/-! ### Well-formed operands -/

/-- A packet of a type on a slot, with its FRAME and INDEX and its payload (Table 3.1). -/
def pktOf (type slot frame index : Nat) (payload : List Byte) : Pkt :=
  { slot := slot
    header := packW [at' 127 120 type, at' 119 112 1, at' 111 96 index, at' 95 64 payload.length, at' 63 32 frame, at' 31 0 (crc32c payload)]
    payload := payload }

def pkt (type slot : Nat) : Pkt := pktOf type slot 0 0 []

/-- Every host command row refuses a slot with another opcode, a ninth mailbox, or more words than a slot has. -/
theorem test_ill_formed_commands :
    ([cmd 0xFFFF 0 []] : List Cmd).all (fun c => ([
      .nop c, .fence c, .devInfo c, .paramSet c, .paramGet c, .paramDiscard c, .commit c, .objectCreate c,
      .objectDestroy c, .objectRead c, .restart c, .fwStage c, .fwActivate c, .fwConfirm c, .fwStatus c,
      .hostStatus c, .sceneOpen c, .sceneSubmit c, .sceneClose c, .sceneStatus c, .decodeStatus c, .decodeCores c,
      .geomInfo c, .geomRay c, .synthStatus c, .synthProbe c, .placeStatus c, .placeObject c, .placeHint c,
      .compStatus c, .cmpJob c, .cmpCancel c, .cmpStatus c, .linkCtrl c, .linkStatus c, .eyeScan c, .panelMode c,
      .timStatus c, .panelStatus c, .parasol c, .tilePower c, .regionUpdate c, .memStatus c, .memChannel c,
      .memSetpoint c, .memRetrain c, .encRing c, .encRelease c, .encIdr c, .encStatus c, .monStatus c,
      .monRetrain c, .netStatus c, .netFlow c, .timeStatus c, .timeSet c, .timeCompare c, .pwrStatus c,
      .paceReport c, .thermStatus c, .railStatus c, .safetyStatus c, .safetyClear c, .safetyTest c, .pairStatus c,
      .pairCtrl c, .shutdown c, .selftestRecord c, .calStatus c] : List Instr).all (fun i => !WellFormed i)) = true ∧
      WellFormed (.nop (cmdOn 8 0x0101 0 [])) = false ∧
      WellFormed (.nop { cmd 0x0101 0 [] with payload := List.replicate 64 0 }) = false := by decide +kernel

/-- Every packet row refuses another row's TYPE and a fifth slot, and a payload longer than the longest. -/
theorem test_ill_formed_packets :
    ([.seqParams (pkt 1 0), .frameBegin (pkt 2 0), .anchorParams (pkt 3 0), .textureAu (pkt 4 0), .depthAu (pkt 5 0), .layerTable (pkt 6 0),
      .overlay (pkt 7 0), .frameEnd (pkt 8 0), .keepalive (pkt 10 0), .cue (pkt 9 0), .seqParams (pkt 8 4), .cue (pkt 10 4)] :
        List Instr).all (fun i => !WellFormed i) = true ∧
      WellFormed (.frameBegin { pkt 1 0 with payload := List.replicate 33554433 0 }) = false := by
  refine ⟨by decide +kernel, ?_⟩
  simp only [WellFormed, Pkt.ok, List.length_replicate]
  decide

/-- Every other check of WellFormed refuses an operand outside its range. -/
theorem test_ill_formed_events :
    ([.fenceCompletion 8, .mbCmdTailWrite 8 0, .mbRspHeadWrite 8 0, .pendingResponseWrite 8, .mbCfgWrite 8 0, .ringFetchError 8,
      .msixEntryUnmask 64, .pcieLinkUp 0 4, .pcieLinkUp 7 4, .pcieLinkUp 5 0, .pcieLinkUp 5 17, .pcieError true 32, .registerWrite 2 0,
      .sceneSubmitCompletion 4, .sceneCloseDrainComplete 4, .sceneSilenceTimeout 4,
      .auDecodeStart { dec0 with slot := 4 } auInfo, .auDecodeComplete { dec0 with kind := 2 } auOk,
      .ctuTimeout 24 dec0 auOk, .auBudgetExpiry dec0 2 auOk,
      .rayTileDispatch 48, .rayTileRetire 48 0, .rayTileTimeout 48, .bandCompress 16, .basketCopyComplete 0 0 4 0, .basketCopyComplete 0 0 0 32,
      .channelFailedMark 32, .blockRow 16] : List Instr).all (fun i => !WellFormed i) = true ∧
    ([.capsRequest 16, .capsReply 0 [{ lane := 0, pos := 1, sync := 12, wire := 2 ^ 128 }], .capsReply 16 [],
      .status 0 [{ lane := 4, pos := 1, sync := 12, wire := 0 }], .status 16 [], .ack 0 [{ lane := 0, pos := 1024, sync := 12, wire := 0 }],
      .ack 16 [], .ackTimeout 16,
      .heartbeat 16, .signalDetect 16, .trainComplete 16 true, .lockComplete 16, .portStateTimeout 16, .bitslipSearch 0 4 [],
      .bitslipSearch 16 0 [], .bitslipSearch 0 0 (List.replicate 133 { valid := 0, tail := false }),
      .blockLockLoss 17 [], .blockLockLoss 0 [{ lane := 0, pos := 1, sync := 16, wire := 0 }], .statusTimeout 16, .reconcileRetry 16,
      .dischargeTimeout 16, .bootTileTimeout 16, .regionStagingComplete 16 [],
      .detectRetryWait 16, .l1WakeActive 16] : List Instr).all (fun i => !WellFormed i) = true := by
  decide +kernel
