-- ==== Sys2Proof/Proofs/Decode/AccessUnits.lean ====
section
/-! PROOFS. Access units: their fate, start, end and time-outs (R42, R108 to R118). -/

namespace Sys2Proof.Machine

open Sys2Proof Sys2Proof.Safety

/-! ### A stream after an update -/

theorem State.id_of_stream? {s : State} {d : StreamId} {x : DStream} (h : s.stream? d = some x) : x.id = d := by
  simpa using List.find?_some h

theorem State.stream?_of_dec {s t : State} (h : t.dec = s.dec) (d : StreamId) : t.stream? d = s.stream? d :=
  congrArg (fun z : Decode => z.streams.find? (fun (x : DStream) => x.id == d)) h

/-- A map that keeps the streams' names maps the stream that is found. -/
theorem find?_map_stream {g : DStream → DStream} (hg : ∀ y, (g y).id = y.id) (d : StreamId) (l : List DStream) :
    (l.map g).find? (fun x => x.id == d) = (l.find? (fun x => x.id == d)).map g := by
  rw [List.find?_map]
  congr 2
  funext y
  exact congrArg (· == d) (hg y)

theorem State.stream?_modStream {s : State} {d : StreamId} {x : DStream} (h : s.stream? d = some x) {f : DStream → DStream}
    (hf : ∀ y, (f y).id = y.id) : (s.modStream d f).stream? d = some (f x) := by
  have hg (y : DStream) : (if y.id = d then f y else y).id = y.id := by
    split
    · exact hf y
    · rfl
  refine (find?_map_stream hg d s.dec.streams).trans ?_
  rw [show s.dec.streams.find? (fun x => x.id == d) = some x from h]
  exact congrArg some (if_pos (State.id_of_stream? h))

theorem State.modStream_now (s : State) (d : StreamId) (f : DStream → DStream) : (s.modStream d f).now = s.now :=
  State.now_of_time (State.modStream_time ..)

/-! ### What becomes of an access unit -/

theorem State.auFate_of_rap {s : State} {st : StreamId} {x : DStream} {it : AuItem} {info : AuInfo} {q : SeqSets} (hx : s.stream? st = some x)
    (hslices : info.slices = true) (hrap : info.rap = true) (hsets : x.setsOf info.sets = some q) (hgood : q.bad (it.codec st.kind) = none)
    (hcut : s.place.cut.contains ((s.scene? st.slot).elim 0 (·.obj)) = false) : s.auFate x it info = .decodes q := by
  unfold State.auFate
  rw [State.id_of_stream? hx, hsets, hslices, hrap]
  simp only [Option.bind_some, hgood, hcut, Bool.not_true, Bool.false_and, Bool.and_false, Bool.false_eq_true, if_false]

/-- The fate of an access unit looks at the scenes and the placement only. -/
theorem State.auFate_congr {s t : State} (hingest : t.ingest = s.ingest) (hplace : t.place = s.place) (x : DStream) (it : AuItem) (i : AuInfo) :
    t.auFate x it i = s.auFate x it i := by
  unfold State.auFate State.scene?
  rw [hingest, hplace]

/-! ### Items that need no decoding -/

theorem State.drain_of_none {s : State} {d : StreamId} {x : DStream} (h : s.stream? d = some x) (hq : x.queue = []) : s.drain d = s := by
  unfold State.drain
  rw [h]
  dsimp only
  rw [hq]
  rfl

/-- Nothing is drained while an access unit is at the cores or at the head of the queue. -/
theorem State.drain_of_blocked {s : State} {d : StreamId} {x : DStream} (h : s.stream? d = some x)
    (hb : x.running.isSome = true ∨ x.queued.isSome = true ∨ ∀ it ∈ x.queue.head?, it.kind = 0) : s.drain d = s := by
  cases hq : x.queue with
  | nil => exact State.drain_of_none h hq
  | cons it l =>
    have hstop : x.running.isSome ∨ x.queued.isSome = true ∨ it.kind = 0 := by
      rw [hq] at hb
      exact hb.imp_right (Or.imp_right fun hk => hk it rfl)
    unfold State.drain
    rw [h]
    dsimp only
    rw [hq, List.length_cons]
    unfold State.drainStream
    rw [h]
    dsimp only
    rw [hq]
    dsimp only
    rw [if_pos hstop]
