-- ==== Sys2Proof/Machine/Arith.lean ====
section
/-! DEFINITION. Arithmetic into a register or memory operand (43_arithmetic.md R110 to R112, 45_increment.md R130 and R131, 47_negate.md R145). Only `sub` writes flags (R86). -/

namespace Sys2Proof.Machine

/-- Read the operand, apply `f`, write the result to the same operand: the wrapping arithmetic of R110, R111, R130 and
R145, which writes no flag. -/
def State.modifyRM32 (s : State) (m : RM Reg32) (f : Word → Word) : Except StopError State := do
  let a ← s.getRM32 m
  s.setRM32 m (f a)

/-- `add rm32, r32` (R110). -/
def execAddRm32R32 (m : RM Reg32) (r : Reg32) (s : State) : Result :=
  s.finish (s.modifyRM32 m fun a => a + s.get32 r)

/-- `add rm32, imm8` (R111). -/
def execAddRm32Imm8 (m : RM Reg32) (imm : Byte) (s : State) : Result :=
  s.finish (s.modifyRM32 m fun a => a + sext8 imm)

/-- Whether a subtraction stops the core (R112, D13): an unsigned underflow when `SUB_IMM8_UNDERFLOW` is `fault`. -/
def subUnderflows (u : SubUnderflow) (a imm : Word) : Bool :=
  match u with
  | .fault => decide (a.toNat < imm.toNat)
  | .wrap => false

/-- The flags after a subtraction when `SUB_WRITES_FLAGS`, else the state as it is (R112, D14). -/
def State.subFlags (s : State) (a imm : Word) : State :=
  if s.cfg.subWritesFlags then s.setFlags (flagSub a imm) else s

/-- `sub rm32, imm8` (R112): read, underflow check, store, flags. -/
def execSubRm32Imm8 (m : RM Reg32) (imm : Byte) (s : State) : Result :=
  s.finish do
    let a ← s.getRM32 m
    if subUnderflows s.cfg.subUnderflow a (sext8 imm) then
      .error (.arithmeticUnderflow a (sext8 imm))
    else do
      let t ← s.setRM32 m (a - sext8 imm)
      return t.subFlags a (sext8 imm)

/-- `inc rm32` (R130). -/
def execIncRm32 (m : RM Reg32) (s : State) : Result :=
  s.finish (s.modifyRM32 m fun a => a + 1)

/-- `inc r32` (R131). -/
def execIncR32 (r : Reg32) (s : State) : Result :=
  .next (s.set32 r (s.get32 r + 1))

/-- `neg rm32` (R145): 0 minus the operand modulo 2^32; the most negative value is its own negation (D15). -/
def execNegRm32 (m : RM Reg32) (s : State) : Result :=
  s.finish (s.modifyRM32 m fun a => 0 - a)

end Sys2Proof.Machine
end

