/-- R55 to R57, R60: what a supported ModRM byte and its displacement bytes resolve to, whatever follows them: the `reg`
field, and the register of `rm` (32-bit or an 8-bit view) or memory at the 32-bit register of `rm` plus the displacement.
The places of mod and rm and the meaning of mod are PRESUMED (G2, D10; notes/assumptions/13.md). -/
def Obligations.ModRMByteNamesItsOperand : Prop :=
  ∀ (s : State) (b : Byte) (disp rest wrapped : List Byte), ¬ Unsupported b → disp.length = dispBytes b →
    let mod := b.extractLsb' 6 2
    let rm := b.extractLsb' 0 3
    let base := s.get32 (Reg32.ofCode rm)
    ∃ m c, resolve ⟨0, b :: (disp ++ rest), wrapped⟩ = .ok (m, c) ∧ c.pos = 1 + disp.length ∧ m.reg = b.extractLsb' 3 3 ∧
      (mod = 3 → m.rm32 = .reg (Reg32.ofCode rm) ∧ m.rm8 = .reg (Reg8.ofCode rm)) ∧
      (mod ≠ 3 → ∃ a, operandAddr s m.rm32 = some a ∧ operandAddr s m.rm8 = some a ∧
        (mod = 0 → a = base) ∧
        (∀ d, disp = [d] → a = BitVec.ofInt 32 (base.toNat + d.toInt)) ∧
        ∀ d0 d1 d2 d3, disp = [d0, d1, d2, d3] → a = BitVec.ofNat 32 (base.toNat + (d3 ++ d2 ++ d1 ++ d0 : Word).toNat))

/-- A word for each of the forms that SampleEncodingsDecode leaves out, written out from R51 and R66. The opcode bytes 78,
74, 3C, 01, 89, 8B, 6A, E8, C3, C9 and EE and the ModRM layout are PRESUMED (G1, G2, D10, D20;
notes/assumptions/13.md). -/
def Obligations.SampleEncodingsOfOtherFormsDecode : Prop :=
  decode [0x78, 0x02] = .ok (.jsRel8 0x02, 2) ∧
  decode [0x74, 0x06] = .ok (.jzRel8 0x06, 2) ∧
  decode [0x3C, 0x05] = .ok (.cmpAlImm8 0x05, 2) ∧
  decode [0x01, 0xC8] = .ok (.addRm32R32 (.reg .eax) .ecx, 2) ∧
  decode [0x83, 0x03, 0x01] = .ok (.addRm32Imm8 (.mem .ebx .none) 0x01, 3) ∧
  decode [0x89, 0xE5] = .ok (.movRm32R32 (.reg .ebp) .esp, 2) ∧
  decode [0x8B, 0x85, 0x00, 0x01, 0x00, 0x00] = .ok (.movR32Rm32 .eax (.mem .ebp (.disp32 0x100)), 6) ∧
  decode [0xB4, 0x0E] = .ok (.movR8Imm8 .ah 0x0E, 2) ∧
  decode [0xBC, 0x00, 0x01, 0x00, 0x00] = .ok (.movR32Imm32 .esp 0x100, 5) ∧
  decode [0x47] = .ok (.incR32 .edi, 1) ∧
  decode [0x51] = .ok (.pushR32 .ecx, 1) ∧
  decode [0x6A, 0x09] = .ok (.pushImm8 0x09, 2) ∧
  decode [0xE8, 0xAB, 0xFF, 0xFF, 0xFF] = .ok (.callRel32 0xFFFFFFAB, 5) ∧
  decode [0xC3] = .ok (.ret, 1) ∧
  decode [0xC9] = .ok (.leave, 1) ∧
  decode [0xEE] = .ok (.outDxAl, 1)
end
# # # # #
Word for word, restate the lines of the listing above starting at the line with "b.extractLsb' 3 3 ∧" and ending at the line with "decode [0x89, 0xE5]", and nothing outside them.

    ∃ m c, resolve ⟨0, b :: (disp ++ rest), wrapped⟩ = .ok (m, c) ∧ c.pos = 1 + disp.length ∧ m.reg = b.extractLsb' 3 3 ∧
      (mod = 3 → m.rm32 = .reg (Reg32.ofCode rm) ∧ m.rm8 = .reg (Reg8.ofCode rm)) ∧
      (mod ≠ 3 → ∃ a, operandAddr s m.rm32 = some a ∧ operandAddr s m.rm8 = some a ∧
        (mod = 0 → a = base) ∧
        (∀ d, disp = [d] → a = BitVec.ofInt 32 (base.toNat + d.toInt)) ∧
        ∀ d0 d1 d2 d3, disp = [d0, d1, d2, d3] → a = BitVec.ofNat 32 (base.toNat + (d3 ++ d2 ++ d1 ++ d0 : Word).toNat))

/-- A word for each of the forms that SampleEncodingsDecode leaves out, written out from R51 and R66. The opcode bytes 78,
74, 3C, 01, 89, 8B, 6A, E8, C3, C9 and EE and the ModRM layout are PRESUMED (G1, G2, D10, D20;
notes/assumptions/13.md). -/
def Obligations.SampleEncodingsOfOtherFormsDecode : Prop :=
  decode [0x78, 0x02] = .ok (.jsRel8 0x02, 2) ∧
  decode [0x74, 0x06] = .ok (.jzRel8 0x06, 2) ∧
  decode [0x3C, 0x05] = .ok (.cmpAlImm8 0x05, 2) ∧
  decode [0x01, 0xC8] = .ok (.addRm32R32 (.reg .eax) .ecx, 2) ∧
  decode [0x83, 0x03, 0x01] = .ok (.addRm32Imm8 (.mem .ebx .none) 0x01, 3) ∧
  decode [0x89, 0xE5] = .ok (.movRm32R32 (.reg .ebp) .esp, 2) ∧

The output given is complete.